─── Records for the exercise
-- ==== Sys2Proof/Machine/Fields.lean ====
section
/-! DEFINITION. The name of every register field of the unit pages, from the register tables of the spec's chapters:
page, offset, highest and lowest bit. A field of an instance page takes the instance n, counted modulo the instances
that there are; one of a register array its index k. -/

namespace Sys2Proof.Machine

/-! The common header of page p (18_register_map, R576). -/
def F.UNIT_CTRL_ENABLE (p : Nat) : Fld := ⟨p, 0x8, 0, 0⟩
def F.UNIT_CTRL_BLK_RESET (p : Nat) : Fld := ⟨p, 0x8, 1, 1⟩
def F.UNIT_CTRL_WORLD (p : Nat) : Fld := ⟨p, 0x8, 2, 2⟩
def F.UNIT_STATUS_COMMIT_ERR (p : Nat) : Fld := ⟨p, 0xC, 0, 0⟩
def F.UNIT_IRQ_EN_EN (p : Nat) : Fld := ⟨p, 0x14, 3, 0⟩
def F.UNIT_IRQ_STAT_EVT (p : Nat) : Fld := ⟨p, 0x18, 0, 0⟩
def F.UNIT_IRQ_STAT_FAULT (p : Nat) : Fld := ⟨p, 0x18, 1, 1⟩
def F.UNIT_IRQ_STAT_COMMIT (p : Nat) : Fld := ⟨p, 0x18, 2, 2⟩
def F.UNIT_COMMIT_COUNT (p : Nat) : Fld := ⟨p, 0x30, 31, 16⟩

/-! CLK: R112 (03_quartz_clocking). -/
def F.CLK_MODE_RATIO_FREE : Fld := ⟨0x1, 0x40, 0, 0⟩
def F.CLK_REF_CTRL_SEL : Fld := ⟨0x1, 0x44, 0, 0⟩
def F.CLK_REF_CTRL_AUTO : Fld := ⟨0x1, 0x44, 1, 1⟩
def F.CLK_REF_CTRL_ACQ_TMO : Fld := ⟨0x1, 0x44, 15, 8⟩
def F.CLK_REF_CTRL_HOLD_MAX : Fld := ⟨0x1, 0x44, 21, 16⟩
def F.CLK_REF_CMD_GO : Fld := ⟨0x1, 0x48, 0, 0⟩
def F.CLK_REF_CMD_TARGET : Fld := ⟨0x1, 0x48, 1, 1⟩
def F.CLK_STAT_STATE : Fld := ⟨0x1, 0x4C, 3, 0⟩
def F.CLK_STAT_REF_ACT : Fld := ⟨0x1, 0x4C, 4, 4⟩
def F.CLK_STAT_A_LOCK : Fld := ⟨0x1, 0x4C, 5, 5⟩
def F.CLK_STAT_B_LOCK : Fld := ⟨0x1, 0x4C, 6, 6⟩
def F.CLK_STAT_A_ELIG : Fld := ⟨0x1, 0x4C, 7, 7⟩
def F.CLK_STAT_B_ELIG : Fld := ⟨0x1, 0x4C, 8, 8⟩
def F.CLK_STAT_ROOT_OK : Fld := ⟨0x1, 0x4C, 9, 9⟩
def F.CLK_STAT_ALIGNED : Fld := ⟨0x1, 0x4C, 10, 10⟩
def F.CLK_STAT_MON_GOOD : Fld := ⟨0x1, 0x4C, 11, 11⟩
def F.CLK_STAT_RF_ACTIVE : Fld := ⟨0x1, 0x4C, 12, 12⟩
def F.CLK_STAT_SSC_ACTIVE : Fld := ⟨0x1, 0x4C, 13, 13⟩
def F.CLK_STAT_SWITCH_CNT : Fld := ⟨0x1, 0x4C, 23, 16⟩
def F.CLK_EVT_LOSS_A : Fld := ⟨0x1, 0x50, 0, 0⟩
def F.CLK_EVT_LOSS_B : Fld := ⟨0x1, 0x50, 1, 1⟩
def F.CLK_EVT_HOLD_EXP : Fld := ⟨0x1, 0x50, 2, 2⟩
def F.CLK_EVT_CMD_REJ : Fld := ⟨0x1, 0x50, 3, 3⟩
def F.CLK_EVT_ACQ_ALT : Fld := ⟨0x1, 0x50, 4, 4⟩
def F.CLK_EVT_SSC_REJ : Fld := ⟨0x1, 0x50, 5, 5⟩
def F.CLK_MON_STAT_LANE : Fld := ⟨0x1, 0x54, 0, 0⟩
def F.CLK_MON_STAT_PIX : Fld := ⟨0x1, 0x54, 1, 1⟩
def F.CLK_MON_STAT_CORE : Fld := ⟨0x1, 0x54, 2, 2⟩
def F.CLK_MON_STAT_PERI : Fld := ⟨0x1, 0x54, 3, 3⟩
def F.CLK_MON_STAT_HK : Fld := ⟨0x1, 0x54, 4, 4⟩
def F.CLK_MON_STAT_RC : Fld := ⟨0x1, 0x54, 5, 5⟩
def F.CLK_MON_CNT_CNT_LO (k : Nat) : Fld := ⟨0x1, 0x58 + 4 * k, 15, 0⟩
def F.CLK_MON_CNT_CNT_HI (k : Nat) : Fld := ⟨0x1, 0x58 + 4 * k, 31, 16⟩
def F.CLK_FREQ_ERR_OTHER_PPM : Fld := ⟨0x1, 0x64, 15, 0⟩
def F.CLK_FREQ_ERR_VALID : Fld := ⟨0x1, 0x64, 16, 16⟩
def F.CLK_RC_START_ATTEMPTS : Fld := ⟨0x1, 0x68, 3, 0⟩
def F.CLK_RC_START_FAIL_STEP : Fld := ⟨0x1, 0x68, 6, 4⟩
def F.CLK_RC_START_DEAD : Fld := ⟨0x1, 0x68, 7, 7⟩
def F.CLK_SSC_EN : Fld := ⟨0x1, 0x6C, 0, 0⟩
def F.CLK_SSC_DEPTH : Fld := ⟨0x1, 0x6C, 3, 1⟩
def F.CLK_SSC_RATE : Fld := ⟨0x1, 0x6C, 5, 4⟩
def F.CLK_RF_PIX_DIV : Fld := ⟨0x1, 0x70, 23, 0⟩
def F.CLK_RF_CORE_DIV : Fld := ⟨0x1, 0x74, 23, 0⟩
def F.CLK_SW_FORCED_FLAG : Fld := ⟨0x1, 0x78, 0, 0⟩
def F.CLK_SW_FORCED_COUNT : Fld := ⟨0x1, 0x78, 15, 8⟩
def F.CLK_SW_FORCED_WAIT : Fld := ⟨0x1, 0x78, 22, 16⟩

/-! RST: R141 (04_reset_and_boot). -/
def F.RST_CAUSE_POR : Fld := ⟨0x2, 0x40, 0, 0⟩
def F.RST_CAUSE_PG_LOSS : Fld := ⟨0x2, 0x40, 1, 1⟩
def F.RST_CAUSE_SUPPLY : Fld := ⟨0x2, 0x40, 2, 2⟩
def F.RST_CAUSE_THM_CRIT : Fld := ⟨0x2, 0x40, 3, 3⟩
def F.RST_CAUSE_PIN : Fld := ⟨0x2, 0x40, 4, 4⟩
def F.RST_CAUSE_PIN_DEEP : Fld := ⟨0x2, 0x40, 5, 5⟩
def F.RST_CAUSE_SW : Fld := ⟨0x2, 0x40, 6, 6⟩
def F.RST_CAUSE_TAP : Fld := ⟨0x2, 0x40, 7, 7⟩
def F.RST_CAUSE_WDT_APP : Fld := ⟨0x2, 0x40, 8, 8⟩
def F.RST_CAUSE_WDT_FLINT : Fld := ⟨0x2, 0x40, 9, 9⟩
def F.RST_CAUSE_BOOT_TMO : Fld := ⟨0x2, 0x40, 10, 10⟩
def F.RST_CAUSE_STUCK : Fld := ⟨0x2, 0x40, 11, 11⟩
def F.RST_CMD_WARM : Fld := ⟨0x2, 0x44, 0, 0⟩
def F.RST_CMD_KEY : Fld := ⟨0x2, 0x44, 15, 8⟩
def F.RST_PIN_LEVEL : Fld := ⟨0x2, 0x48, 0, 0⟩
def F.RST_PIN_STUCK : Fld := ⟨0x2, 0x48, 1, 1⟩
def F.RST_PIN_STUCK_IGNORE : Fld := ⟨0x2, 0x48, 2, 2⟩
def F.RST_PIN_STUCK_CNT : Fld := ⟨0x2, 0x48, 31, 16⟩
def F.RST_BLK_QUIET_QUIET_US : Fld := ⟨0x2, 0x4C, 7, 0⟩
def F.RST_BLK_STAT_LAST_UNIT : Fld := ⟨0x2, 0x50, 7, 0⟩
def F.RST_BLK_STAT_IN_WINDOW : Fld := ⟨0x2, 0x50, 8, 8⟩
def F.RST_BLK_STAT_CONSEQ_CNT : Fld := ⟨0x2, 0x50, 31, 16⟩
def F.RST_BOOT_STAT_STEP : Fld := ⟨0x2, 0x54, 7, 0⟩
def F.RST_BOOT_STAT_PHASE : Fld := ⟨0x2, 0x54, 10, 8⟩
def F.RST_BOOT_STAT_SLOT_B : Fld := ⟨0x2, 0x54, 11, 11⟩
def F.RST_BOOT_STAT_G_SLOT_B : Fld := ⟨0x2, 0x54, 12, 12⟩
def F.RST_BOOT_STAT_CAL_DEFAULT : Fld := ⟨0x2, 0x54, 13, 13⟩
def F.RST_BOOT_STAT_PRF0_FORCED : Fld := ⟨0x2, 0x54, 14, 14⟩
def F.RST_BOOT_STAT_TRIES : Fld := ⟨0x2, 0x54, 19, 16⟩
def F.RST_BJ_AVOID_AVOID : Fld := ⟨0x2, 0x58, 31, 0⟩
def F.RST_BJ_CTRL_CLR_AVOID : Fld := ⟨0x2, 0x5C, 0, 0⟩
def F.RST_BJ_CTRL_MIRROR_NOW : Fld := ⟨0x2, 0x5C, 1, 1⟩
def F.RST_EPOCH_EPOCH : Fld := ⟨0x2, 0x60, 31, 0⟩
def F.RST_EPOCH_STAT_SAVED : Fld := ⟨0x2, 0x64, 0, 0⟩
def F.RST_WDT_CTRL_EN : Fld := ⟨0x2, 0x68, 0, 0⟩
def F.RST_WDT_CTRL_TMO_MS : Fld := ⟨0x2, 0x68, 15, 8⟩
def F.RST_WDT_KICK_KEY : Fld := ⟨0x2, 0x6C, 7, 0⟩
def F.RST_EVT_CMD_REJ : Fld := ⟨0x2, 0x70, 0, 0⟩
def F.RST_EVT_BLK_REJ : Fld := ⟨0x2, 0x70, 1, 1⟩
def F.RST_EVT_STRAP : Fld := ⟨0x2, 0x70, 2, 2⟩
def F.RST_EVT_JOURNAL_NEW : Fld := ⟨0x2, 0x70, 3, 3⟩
──────
─── Records for the exercise
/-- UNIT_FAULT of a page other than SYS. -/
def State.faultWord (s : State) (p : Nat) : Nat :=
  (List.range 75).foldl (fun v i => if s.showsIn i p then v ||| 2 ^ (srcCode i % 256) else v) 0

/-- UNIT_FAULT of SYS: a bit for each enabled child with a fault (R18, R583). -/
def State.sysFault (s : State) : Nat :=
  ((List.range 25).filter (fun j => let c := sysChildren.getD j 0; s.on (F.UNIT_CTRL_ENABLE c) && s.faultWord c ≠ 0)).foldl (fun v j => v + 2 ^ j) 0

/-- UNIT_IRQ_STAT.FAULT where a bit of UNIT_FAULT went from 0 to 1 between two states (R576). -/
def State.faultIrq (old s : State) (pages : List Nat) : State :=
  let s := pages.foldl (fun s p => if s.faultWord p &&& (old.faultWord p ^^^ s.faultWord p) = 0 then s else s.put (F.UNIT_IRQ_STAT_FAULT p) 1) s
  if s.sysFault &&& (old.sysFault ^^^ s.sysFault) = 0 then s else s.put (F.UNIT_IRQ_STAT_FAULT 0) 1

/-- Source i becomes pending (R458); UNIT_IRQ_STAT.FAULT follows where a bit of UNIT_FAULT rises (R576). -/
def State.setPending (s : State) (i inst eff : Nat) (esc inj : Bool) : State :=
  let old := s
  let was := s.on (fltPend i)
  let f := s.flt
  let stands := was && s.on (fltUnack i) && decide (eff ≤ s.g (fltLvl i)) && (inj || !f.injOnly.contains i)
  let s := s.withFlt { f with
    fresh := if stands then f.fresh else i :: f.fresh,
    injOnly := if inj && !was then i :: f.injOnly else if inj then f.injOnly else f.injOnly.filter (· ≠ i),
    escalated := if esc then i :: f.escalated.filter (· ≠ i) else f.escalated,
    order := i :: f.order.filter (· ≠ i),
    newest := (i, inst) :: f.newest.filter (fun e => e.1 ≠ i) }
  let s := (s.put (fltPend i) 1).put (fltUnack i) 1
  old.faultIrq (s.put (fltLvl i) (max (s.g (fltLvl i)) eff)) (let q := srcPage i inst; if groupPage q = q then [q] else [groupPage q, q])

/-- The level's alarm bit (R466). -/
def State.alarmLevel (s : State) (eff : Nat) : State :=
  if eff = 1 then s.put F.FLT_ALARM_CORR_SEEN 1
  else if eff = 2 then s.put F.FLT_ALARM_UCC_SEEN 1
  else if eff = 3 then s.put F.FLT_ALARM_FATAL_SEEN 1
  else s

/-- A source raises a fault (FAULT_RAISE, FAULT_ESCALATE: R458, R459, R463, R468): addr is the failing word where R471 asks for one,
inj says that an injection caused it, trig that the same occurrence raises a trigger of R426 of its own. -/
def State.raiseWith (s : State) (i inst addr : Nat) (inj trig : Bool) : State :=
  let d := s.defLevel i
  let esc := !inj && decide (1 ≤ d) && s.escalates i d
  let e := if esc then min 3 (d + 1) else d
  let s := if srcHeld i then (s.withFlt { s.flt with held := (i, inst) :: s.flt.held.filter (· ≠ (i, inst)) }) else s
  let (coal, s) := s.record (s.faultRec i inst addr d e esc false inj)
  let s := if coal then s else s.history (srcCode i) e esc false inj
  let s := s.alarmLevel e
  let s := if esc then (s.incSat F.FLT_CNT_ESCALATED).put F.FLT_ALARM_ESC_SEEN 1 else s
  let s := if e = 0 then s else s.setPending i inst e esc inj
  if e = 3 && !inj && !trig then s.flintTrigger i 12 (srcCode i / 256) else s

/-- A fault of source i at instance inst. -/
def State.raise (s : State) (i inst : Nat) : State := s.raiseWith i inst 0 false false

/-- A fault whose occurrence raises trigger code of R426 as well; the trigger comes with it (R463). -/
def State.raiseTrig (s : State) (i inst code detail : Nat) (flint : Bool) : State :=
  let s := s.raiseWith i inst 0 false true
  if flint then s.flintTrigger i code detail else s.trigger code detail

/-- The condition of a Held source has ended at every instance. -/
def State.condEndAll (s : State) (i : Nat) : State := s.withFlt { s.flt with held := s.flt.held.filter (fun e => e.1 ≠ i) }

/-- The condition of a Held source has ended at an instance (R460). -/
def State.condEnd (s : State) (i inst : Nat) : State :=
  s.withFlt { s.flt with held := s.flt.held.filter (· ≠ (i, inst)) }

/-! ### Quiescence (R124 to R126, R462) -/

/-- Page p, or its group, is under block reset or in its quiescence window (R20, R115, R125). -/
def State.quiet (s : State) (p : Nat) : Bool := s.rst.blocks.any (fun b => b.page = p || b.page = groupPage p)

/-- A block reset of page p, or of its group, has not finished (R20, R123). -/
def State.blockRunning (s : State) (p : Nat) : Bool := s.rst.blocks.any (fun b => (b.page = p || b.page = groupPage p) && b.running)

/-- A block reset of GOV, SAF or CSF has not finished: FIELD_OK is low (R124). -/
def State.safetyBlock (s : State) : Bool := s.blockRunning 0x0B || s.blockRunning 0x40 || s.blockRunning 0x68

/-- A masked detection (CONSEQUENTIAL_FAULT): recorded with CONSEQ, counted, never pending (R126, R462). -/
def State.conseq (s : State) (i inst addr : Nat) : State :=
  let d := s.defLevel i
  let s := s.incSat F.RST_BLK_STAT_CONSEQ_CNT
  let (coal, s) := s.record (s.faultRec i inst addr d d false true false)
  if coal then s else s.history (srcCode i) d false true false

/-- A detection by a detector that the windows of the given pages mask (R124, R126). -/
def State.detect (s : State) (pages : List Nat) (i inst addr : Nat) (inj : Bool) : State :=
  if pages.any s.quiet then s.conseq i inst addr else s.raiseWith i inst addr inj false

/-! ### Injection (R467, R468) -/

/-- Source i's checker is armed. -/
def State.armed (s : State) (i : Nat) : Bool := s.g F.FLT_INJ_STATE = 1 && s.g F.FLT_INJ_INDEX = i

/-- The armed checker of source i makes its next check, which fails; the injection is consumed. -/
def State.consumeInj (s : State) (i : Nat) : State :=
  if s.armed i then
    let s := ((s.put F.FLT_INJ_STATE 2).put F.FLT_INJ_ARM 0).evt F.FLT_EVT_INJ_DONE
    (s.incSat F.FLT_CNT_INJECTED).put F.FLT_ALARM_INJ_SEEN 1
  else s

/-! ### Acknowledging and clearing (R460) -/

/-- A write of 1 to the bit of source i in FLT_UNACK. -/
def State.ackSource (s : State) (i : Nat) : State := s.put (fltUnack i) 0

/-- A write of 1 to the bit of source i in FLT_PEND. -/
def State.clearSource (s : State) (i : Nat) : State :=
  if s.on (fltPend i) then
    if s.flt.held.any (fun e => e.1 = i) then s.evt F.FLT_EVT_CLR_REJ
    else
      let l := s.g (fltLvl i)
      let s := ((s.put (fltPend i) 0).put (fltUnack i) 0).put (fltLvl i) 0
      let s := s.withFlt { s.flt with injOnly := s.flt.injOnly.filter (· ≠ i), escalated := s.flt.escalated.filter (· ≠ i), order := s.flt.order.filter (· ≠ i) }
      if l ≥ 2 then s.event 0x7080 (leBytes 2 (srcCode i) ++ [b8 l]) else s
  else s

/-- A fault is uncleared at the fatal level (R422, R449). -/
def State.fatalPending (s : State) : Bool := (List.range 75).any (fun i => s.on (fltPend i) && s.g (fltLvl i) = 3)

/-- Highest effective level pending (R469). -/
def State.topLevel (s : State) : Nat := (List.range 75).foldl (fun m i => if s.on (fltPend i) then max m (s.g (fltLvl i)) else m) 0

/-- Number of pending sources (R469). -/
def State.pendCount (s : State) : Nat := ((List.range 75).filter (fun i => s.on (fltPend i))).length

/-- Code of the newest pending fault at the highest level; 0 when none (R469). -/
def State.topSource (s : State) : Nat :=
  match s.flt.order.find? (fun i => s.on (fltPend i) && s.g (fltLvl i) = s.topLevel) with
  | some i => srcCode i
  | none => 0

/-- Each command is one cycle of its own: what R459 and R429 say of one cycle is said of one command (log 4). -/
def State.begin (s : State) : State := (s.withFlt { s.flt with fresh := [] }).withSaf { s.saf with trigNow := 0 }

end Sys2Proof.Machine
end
──────
* [Goal of the exercise]
From the records above, transcribe without alteration every line from the one with "else if eff = 3" to the one with "let s := if e = 0", inclusive.

* [Finished task]
  else if eff = 3 then s.put F.FLT_ALARM_FATAL_SEEN 1
  else s

/-- A source raises a fault (FAULT_RAISE, FAULT_ESCALATE: R458, R459, R463, R468): addr is the failing word where R471 asks for one,
inj says that an injection caused it, trig that the same occurrence raises a trigger of R426 of its own. -/
def State.raiseWith (s : State) (i inst addr : Nat) (inj trig : Bool) : State :=
  let d := s.defLevel i
  let esc := !inj && decide (1 ≤ d) && s.escalates i d
  let e := if esc then min 3 (d + 1) else d
  let s := if srcHeld i then (s.withFlt { s.flt with held := (i, inst) :: s.flt.held.filter (· ≠ (i, inst)) }) else s
  let (coal, s) := s.record (s.faultRec i inst addr d e esc false inj)
  let s := if coal then s else s.history (srcCode i) e esc false inj
  let s := s.alarmLevel e
  let s := if esc then (s.incSat F.FLT_CNT_ESCALATED).put F.FLT_ALARM_ESC_SEEN 1 else s
  let s := if e = 0 then s else s.setPending i inst e esc inj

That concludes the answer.